-- ==== Sys2Proof/Laws/Shared.lean ====
section
/-!
SUPPORT. What the shared operations of the host interface, the fault pages and the event queues leave alone (their frames), one lemma
per field.
-/
namespace Sys2Proof.Machine


/-! ### `msix` -/

@[simp] theorem msix_regs (d : Dev) (v : Nat) : (d.msix v).regs = d.regs := by
  (unfold Dev.msix) <;> (try dsimp only) <;> (repeat' split) <;> simp
@[simp] theorem msix_tbl (d : Dev) (v : Nat) : (d.msix v).tbl = d.tbl := by
  (unfold Dev.msix) <;> (try dsimp only) <;> (repeat' split) <;> simp
@[simp] theorem msix_hostMem (d : Dev) (v : Nat) : (d.msix v).hostMem = d.hostMem := by
  (unfold Dev.msix) <;> (try dsimp only) <;> (repeat' split) <;> simp
@[simp] theorem msix_free (d : Dev) (v : Nat) : (d.msix v).free = d.free := by
  (unfold Dev.msix) <;> (try dsimp only) <;> (repeat' split) <;> simp
@[simp] theorem msix_anvil (d : Dev) (v : Nat) : (d.msix v).anvil = d.anvil := by
  (unfold Dev.msix) <;> (try dsimp only) <;> (repeat' split) <;> simp
@[simp] theorem msix_fwd (d : Dev) (v : Nat) : (d.msix v).fwd = d.fwd := by
  (unfold Dev.msix) <;> (try dsimp only) <;> (repeat' split) <;> simp
@[simp] theorem msix_tables (d : Dev) (v : Nat) : (d.msix v).tables = d.tables := by
  (unfold Dev.msix) <;> (try dsimp only) <;> (repeat' split) <;> simp
@[simp] theorem msix_ste (d : Dev) (v : Nat) : (d.msix v).ste = d.ste := by
  (unfold Dev.msix) <;> (try dsimp only) <;> (repeat' split) <;> simp
@[simp] theorem msix_can (d : Dev) (v : Nat) : (d.msix v).can = d.can := by
  (unfold Dev.msix) <;> (try dsimp only) <;> (repeat' split) <;> simp
@[simp] theorem msix_lin (d : Dev) (v : Nat) : (d.msix v).lin = d.lin := by
  (unfold Dev.msix) <;> (try dsimp only) <;> (repeat' split) <;> simp
@[simp] theorem msix_eth (d : Dev) (v : Nat) : (d.msix v).eth = d.eth := by
  (unfold Dev.msix) <;> (try dsimp only) <;> (repeat' split) <;> simp
@[simp] theorem msix_time (d : Dev) (v : Nat) : (d.msix v).time = d.time := by
  (unfold Dev.msix) <;> (try dsimp only) <;> (repeat' split) <;> simp
@[simp] theorem msix_xpt (d : Dev) (v : Nat) : (d.msix v).xpt = d.xpt := by
  (unfold Dev.msix) <;> (try dsimp only) <;> (repeat' split) <;> simp
@[simp] theorem msix_cry (d : Dev) (v : Nat) : (d.msix v).cry = d.cry := by
  (unfold Dev.msix) <;> (try dsimp only) <;> (repeat' split) <;> simp
@[simp] theorem msix_vault (d : Dev) (v : Nat) : (d.msix v).vault = d.vault := by
  (unfold Dev.msix) <;> (try dsimp only) <;> (repeat' split) <;> simp
@[simp] theorem msix_nm (d : Dev) (v : Nat) : (d.msix v).nm = d.nm := by
  (unfold Dev.msix) <;> (try dsimp only) <;> (repeat' split) <;> simp
@[simp] theorem msix_load (d : Dev) (v : Nat) : (d.msix v).load = d.load := by
  (unfold Dev.msix) <;> (try dsimp only) <;> (repeat' split) <;> simp
@[simp] theorem msix_bus (d : Dev) (v : Nat) : (d.msix v).bus = d.bus := by
  (unfold Dev.msix) <;> (try dsimp only) <;> (repeat' split) <;> simp
@[simp] theorem msix_flt (d : Dev) (v : Nat) : (d.msix v).flt = d.flt := by
  (unfold Dev.msix) <;> (try dsimp only) <;> (repeat' split) <;> simp
@[simp] theorem msix_boot (d : Dev) (v : Nat) : (d.msix v).boot = d.boot := by
  (unfold Dev.msix) <;> (try dsimp only) <;> (repeat' split) <;> simp
@[simp] theorem msix_pwr (d : Dev) (v : Nat) : (d.msix v).pwr = d.pwr := by
  (unfold Dev.msix) <;> (try dsimp only) <;> (repeat' split) <;> simp
@[simp] theorem msix_host_ops (d : Dev) (v : Nat) : (d.msix v).host.ops = d.host.ops := by
  (unfold Dev.msix) <;> (try dsimp only) <;> (repeat' split) <;> simp
@[simp] theorem msix_host_txPend (d : Dev) (v : Nat) : (d.msix v).host.txPend = d.host.txPend := by
  (unfold Dev.msix) <;> (try dsimp only) <;> (repeat' split) <;> simp
@[simp] theorem msix_host_rings (d : Dev) (v : Nat) : (d.msix v).host.rings = d.host.rings := by
  (unfold Dev.msix) <;> (try dsimp only) <;> (repeat' split) <;> simp
@[simp] theorem msix_host_unknown (d : Dev) (v : Nat) : (d.msix v).host.unknown = d.host.unknown := by
  (unfold Dev.msix) <;> (try dsimp only) <;> (repeat' split) <;> simp
@[simp] theorem msix_host_aborts (d : Dev) (v : Nat) : (d.msix v).host.aborts = d.host.aborts := by
  (unfold Dev.msix) <;> (try dsimp only) <;> (repeat' split) <;> simp
@[simp] theorem msix_host_hist (d : Dev) (v : Nat) : (d.msix v).host.hist = d.host.hist := by
  (unfold Dev.msix) <;> (try dsimp only) <;> (repeat' split) <;> simp
@[simp] theorem msix_host_txWait (d : Dev) (v : Nat) : (d.msix v).host.txWait = d.host.txWait := by
  (unfold Dev.msix) <;> (try dsimp only) <;> (repeat' split) <;> simp
@[simp] theorem msix_host_txKilled (d : Dev) (v : Nat) : (d.msix v).host.txKilled = d.host.txKilled := by
  (unfold Dev.msix) <;> (try dsimp only) <;> (repeat' split) <;> simp

/-! ### `setRing` -/

@[simp] theorem setRing_regs (d : Dev) (r : Nat) (x : RingSt) : (d.setRing r x).regs = d.regs := by
  (unfold Dev.setRing) <;> (try dsimp only) <;> (repeat' split) <;> simp
@[simp] theorem setRing_tbl (d : Dev) (r : Nat) (x : RingSt) : (d.setRing r x).tbl = d.tbl := by
  (unfold Dev.setRing) <;> (try dsimp only) <;> (repeat' split) <;> simp
@[simp] theorem setRing_hostMem (d : Dev) (r : Nat) (x : RingSt) : (d.setRing r x).hostMem = d.hostMem := by
  (unfold Dev.setRing) <;> (try dsimp only) <;> (repeat' split) <;> simp
@[simp] theorem setRing_out (d : Dev) (r : Nat) (x : RingSt) : (d.setRing r x).out = d.out := by
  (unfold Dev.setRing) <;> (try dsimp only) <;> (repeat' split) <;> simp
@[simp] theorem setRing_free (d : Dev) (r : Nat) (x : RingSt) : (d.setRing r x).free = d.free := by
  (unfold Dev.setRing) <;> (try dsimp only) <;> (repeat' split) <;> simp
@[simp] theorem setRing_anvil (d : Dev) (r : Nat) (x : RingSt) : (d.setRing r x).anvil = d.anvil := by
  (unfold Dev.setRing) <;> (try dsimp only) <;> (repeat' split) <;> simp
@[simp] theorem setRing_fwd (d : Dev) (r : Nat) (x : RingSt) : (d.setRing r x).fwd = d.fwd := by
  (unfold Dev.setRing) <;> (try dsimp only) <;> (repeat' split) <;> simp
@[simp] theorem setRing_tables (d : Dev) (r : Nat) (x : RingSt) : (d.setRing r x).tables = d.tables := by
  (unfold Dev.setRing) <;> (try dsimp only) <;> (repeat' split) <;> simp
@[simp] theorem setRing_ste (d : Dev) (r : Nat) (x : RingSt) : (d.setRing r x).ste = d.ste := by
  (unfold Dev.setRing) <;> (try dsimp only) <;> (repeat' split) <;> simp
@[simp] theorem setRing_can (d : Dev) (r : Nat) (x : RingSt) : (d.setRing r x).can = d.can := by
  (unfold Dev.setRing) <;> (try dsimp only) <;> (repeat' split) <;> simp
@[simp] theorem setRing_lin (d : Dev) (r : Nat) (x : RingSt) : (d.setRing r x).lin = d.lin := by
  (unfold Dev.setRing) <;> (try dsimp only) <;> (repeat' split) <;> simp
@[simp] theorem setRing_eth (d : Dev) (r : Nat) (x : RingSt) : (d.setRing r x).eth = d.eth := by
  (unfold Dev.setRing) <;> (try dsimp only) <;> (repeat' split) <;> simp
@[simp] theorem setRing_time (d : Dev) (r : Nat) (x : RingSt) : (d.setRing r x).time = d.time := by
  (unfold Dev.setRing) <;> (try dsimp only) <;> (repeat' split) <;> simp
@[simp] theorem setRing_xpt (d : Dev) (r : Nat) (x : RingSt) : (d.setRing r x).xpt = d.xpt := by
  (unfold Dev.setRing) <;> (try dsimp only) <;> (repeat' split) <;> simp
@[simp] theorem setRing_cry (d : Dev) (r : Nat) (x : RingSt) : (d.setRing r x).cry = d.cry := by
  (unfold Dev.setRing) <;> (try dsimp only) <;> (repeat' split) <;> simp
@[simp] theorem setRing_vault (d : Dev) (r : Nat) (x : RingSt) : (d.setRing r x).vault = d.vault := by
  (unfold Dev.setRing) <;> (try dsimp only) <;> (repeat' split) <;> simp
@[simp] theorem setRing_nm (d : Dev) (r : Nat) (x : RingSt) : (d.setRing r x).nm = d.nm := by
  (unfold Dev.setRing) <;> (try dsimp only) <;> (repeat' split) <;> simp
@[simp] theorem setRing_load (d : Dev) (r : Nat) (x : RingSt) : (d.setRing r x).load = d.load := by
  (unfold Dev.setRing) <;> (try dsimp only) <;> (repeat' split) <;> simp
@[simp] theorem setRing_bus (d : Dev) (r : Nat) (x : RingSt) : (d.setRing r x).bus = d.bus := by
  (unfold Dev.setRing) <;> (try dsimp only) <;> (repeat' split) <;> simp
@[simp] theorem setRing_flt (d : Dev) (r : Nat) (x : RingSt) : (d.setRing r x).flt = d.flt := by
  (unfold Dev.setRing) <;> (try dsimp only) <;> (repeat' split) <;> simp
@[simp] theorem setRing_boot (d : Dev) (r : Nat) (x : RingSt) : (d.setRing r x).boot = d.boot := by
  (unfold Dev.setRing) <;> (try dsimp only) <;> (repeat' split) <;> simp
@[simp] theorem setRing_pwr (d : Dev) (r : Nat) (x : RingSt) : (d.setRing r x).pwr = d.pwr := by
  (unfold Dev.setRing) <;> (try dsimp only) <;> (repeat' split) <;> simp
@[simp] theorem setRing_host_ops (d : Dev) (r : Nat) (x : RingSt) : (d.setRing r x).host.ops = d.host.ops := by
  (unfold Dev.setRing) <;> (try dsimp only) <;> (repeat' split) <;> simp
@[simp] theorem setRing_host_txPend (d : Dev) (r : Nat) (x : RingSt) : (d.setRing r x).host.txPend = d.host.txPend := by
  (unfold Dev.setRing) <;> (try dsimp only) <;> (repeat' split) <;> simp
@[simp] theorem setRing_host_unknown (d : Dev) (r : Nat) (x : RingSt) : (d.setRing r x).host.unknown = d.host.unknown := by
  (unfold Dev.setRing) <;> (try dsimp only) <;> (repeat' split) <;> simp
@[simp] theorem setRing_host_aborts (d : Dev) (r : Nat) (x : RingSt) : (d.setRing r x).host.aborts = d.host.aborts := by
  (unfold Dev.setRing) <;> (try dsimp only) <;> (repeat' split) <;> simp
@[simp] theorem setRing_host_hist (d : Dev) (r : Nat) (x : RingSt) : (d.setRing r x).host.hist = d.host.hist := by
  (unfold Dev.setRing) <;> (try dsimp only) <;> (repeat' split) <;> simp
@[simp] theorem setRing_host_txWait (d : Dev) (r : Nat) (x : RingSt) : (d.setRing r x).host.txWait = d.host.txWait := by
  (unfold Dev.setRing) <;> (try dsimp only) <;> (repeat' split) <;> simp
@[simp] theorem setRing_host_txKilled (d : Dev) (r : Nat) (x : RingSt) : (d.setRing r x).host.txKilled = d.host.txKilled := by
  (unfold Dev.setRing) <;> (try dsimp only) <;> (repeat' split) <;> simp

/-! ### `ringAdvance` -/

@[simp] theorem ringAdvance_tbl (d : Dev) (r n : Nat) : (d.ringAdvance r n).tbl = d.tbl := by
  (unfold Dev.ringAdvance) <;> (try dsimp only) <;> (repeat' split) <;> simp
@[simp] theorem ringAdvance_out (d : Dev) (r n : Nat) : (d.ringAdvance r n).out = d.out := by
  (unfold Dev.ringAdvance) <;> (try dsimp only) <;> (repeat' split) <;> simp
@[simp] theorem ringAdvance_free (d : Dev) (r n : Nat) : (d.ringAdvance r n).free = d.free := by
  (unfold Dev.ringAdvance) <;> (try dsimp only) <;> (repeat' split) <;> simp
@[simp] theorem ringAdvance_anvil (d : Dev) (r n : Nat) : (d.ringAdvance r n).anvil = d.anvil := by
  (unfold Dev.ringAdvance) <;> (try dsimp only) <;> (repeat' split) <;> simp
@[simp] theorem ringAdvance_fwd (d : Dev) (r n : Nat) : (d.ringAdvance r n).fwd = d.fwd := by
  (unfold Dev.ringAdvance) <;> (try dsimp only) <;> (repeat' split) <;> simp
@[simp] theorem ringAdvance_tables (d : Dev) (r n : Nat) : (d.ringAdvance r n).tables = d.tables := by
  (unfold Dev.ringAdvance) <;> (try dsimp only) <;> (repeat' split) <;> simp
@[simp] theorem ringAdvance_ste (d : Dev) (r n : Nat) : (d.ringAdvance r n).ste = d.ste := by
  (unfold Dev.ringAdvance) <;> (try dsimp only) <;> (repeat' split) <;> simp
@[simp] theorem ringAdvance_can (d : Dev) (r n : Nat) : (d.ringAdvance r n).can = d.can := by
  (unfold Dev.ringAdvance) <;> (try dsimp only) <;> (repeat' split) <;> simp
@[simp] theorem ringAdvance_lin (d : Dev) (r n : Nat) : (d.ringAdvance r n).lin = d.lin := by
  (unfold Dev.ringAdvance) <;> (try dsimp only) <;> (repeat' split) <;> simp
@[simp] theorem ringAdvance_eth (d : Dev) (r n : Nat) : (d.ringAdvance r n).eth = d.eth := by
  (unfold Dev.ringAdvance) <;> (try dsimp only) <;> (repeat' split) <;> simp
@[simp] theorem ringAdvance_time (d : Dev) (r n : Nat) : (d.ringAdvance r n).time = d.time := by
  (unfold Dev.ringAdvance) <;> (try dsimp only) <;> (repeat' split) <;> simp
@[simp] theorem ringAdvance_xpt (d : Dev) (r n : Nat) : (d.ringAdvance r n).xpt = d.xpt := by
  (unfold Dev.ringAdvance) <;> (try dsimp only) <;> (repeat' split) <;> simp
@[simp] theorem ringAdvance_cry (d : Dev) (r n : Nat) : (d.ringAdvance r n).cry = d.cry := by
  (unfold Dev.ringAdvance) <;> (try dsimp only) <;> (repeat' split) <;> simp
@[simp] theorem ringAdvance_vault (d : Dev) (r n : Nat) : (d.ringAdvance r n).vault = d.vault := by
  (unfold Dev.ringAdvance) <;> (try dsimp only) <;> (repeat' split) <;> simp
@[simp] theorem ringAdvance_nm (d : Dev) (r n : Nat) : (d.ringAdvance r n).nm = d.nm := by
  (unfold Dev.ringAdvance) <;> (try dsimp only) <;> (repeat' split) <;> simp
@[simp] theorem ringAdvance_load (d : Dev) (r n : Nat) : (d.ringAdvance r n).load = d.load := by
  (unfold Dev.ringAdvance) <;> (try dsimp only) <;> (repeat' split) <;> simp
@[simp] theorem ringAdvance_host (d : Dev) (r n : Nat) : (d.ringAdvance r n).host = d.host := by
  (unfold Dev.ringAdvance) <;> (try dsimp only) <;> (repeat' split) <;> simp
@[simp] theorem ringAdvance_bus (d : Dev) (r n : Nat) : (d.ringAdvance r n).bus = d.bus := by
  (unfold Dev.ringAdvance) <;> (try dsimp only) <;> (repeat' split) <;> simp
@[simp] theorem ringAdvance_flt (d : Dev) (r n : Nat) : (d.ringAdvance r n).flt = d.flt := by
  (unfold Dev.ringAdvance) <;> (try dsimp only) <;> (repeat' split) <;> simp
@[simp] theorem ringAdvance_boot (d : Dev) (r n : Nat) : (d.ringAdvance r n).boot = d.boot := by
  (unfold Dev.ringAdvance) <;> (try dsimp only) <;> (repeat' split) <;> simp
@[simp] theorem ringAdvance_pwr (d : Dev) (r n : Nat) : (d.ringAdvance r n).pwr = d.pwr := by
  (unfold Dev.ringAdvance) <;> (try dsimp only) <;> (repeat' split) <;> simp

Task brief ::
Go through the listing above and write out exactly the lines starting with the one holding "v).regs = d.regs := by" and running through the one holding "v).tables = d.tables := by", ends included, and no others.

Reply ::
@[simp] theorem msix_regs (d : Dev) (v : Nat) : (d.msix v).regs = d.regs := by
  (unfold Dev.msix) <;> (try dsimp only) <;> (repeat' split) <;> simp
@[simp] theorem msix_tbl (d : Dev) (v : Nat) : (d.msix v).tbl = d.tbl := by
  (unfold Dev.msix) <;> (try dsimp only) <;> (repeat' split) <;> simp
@[simp] theorem msix_hostMem (d : Dev) (v : Nat) : (d.msix v).hostMem = d.hostMem := by
  (unfold Dev.msix) <;> (try dsimp only) <;> (repeat' split) <;> simp
@[simp] theorem msix_free (d : Dev) (v : Nat) : (d.msix v).free = d.free := by
  (unfold Dev.msix) <;> (try dsimp only) <;> (repeat' split) <;> simp
@[simp] theorem msix_anvil (d : Dev) (v : Nat) : (d.msix v).anvil = d.anvil := by
  (unfold Dev.msix) <;> (try dsimp only) <;> (repeat' split) <;> simp
@[simp] theorem msix_fwd (d : Dev) (v : Nat) : (d.msix v).fwd = d.fwd := by
  (unfold Dev.msix) <;> (try dsimp only) <;> (repeat' split) <;> simp
@[simp] theorem msix_tables (d : Dev) (v : Nat) : (d.msix v).tables = d.tables := by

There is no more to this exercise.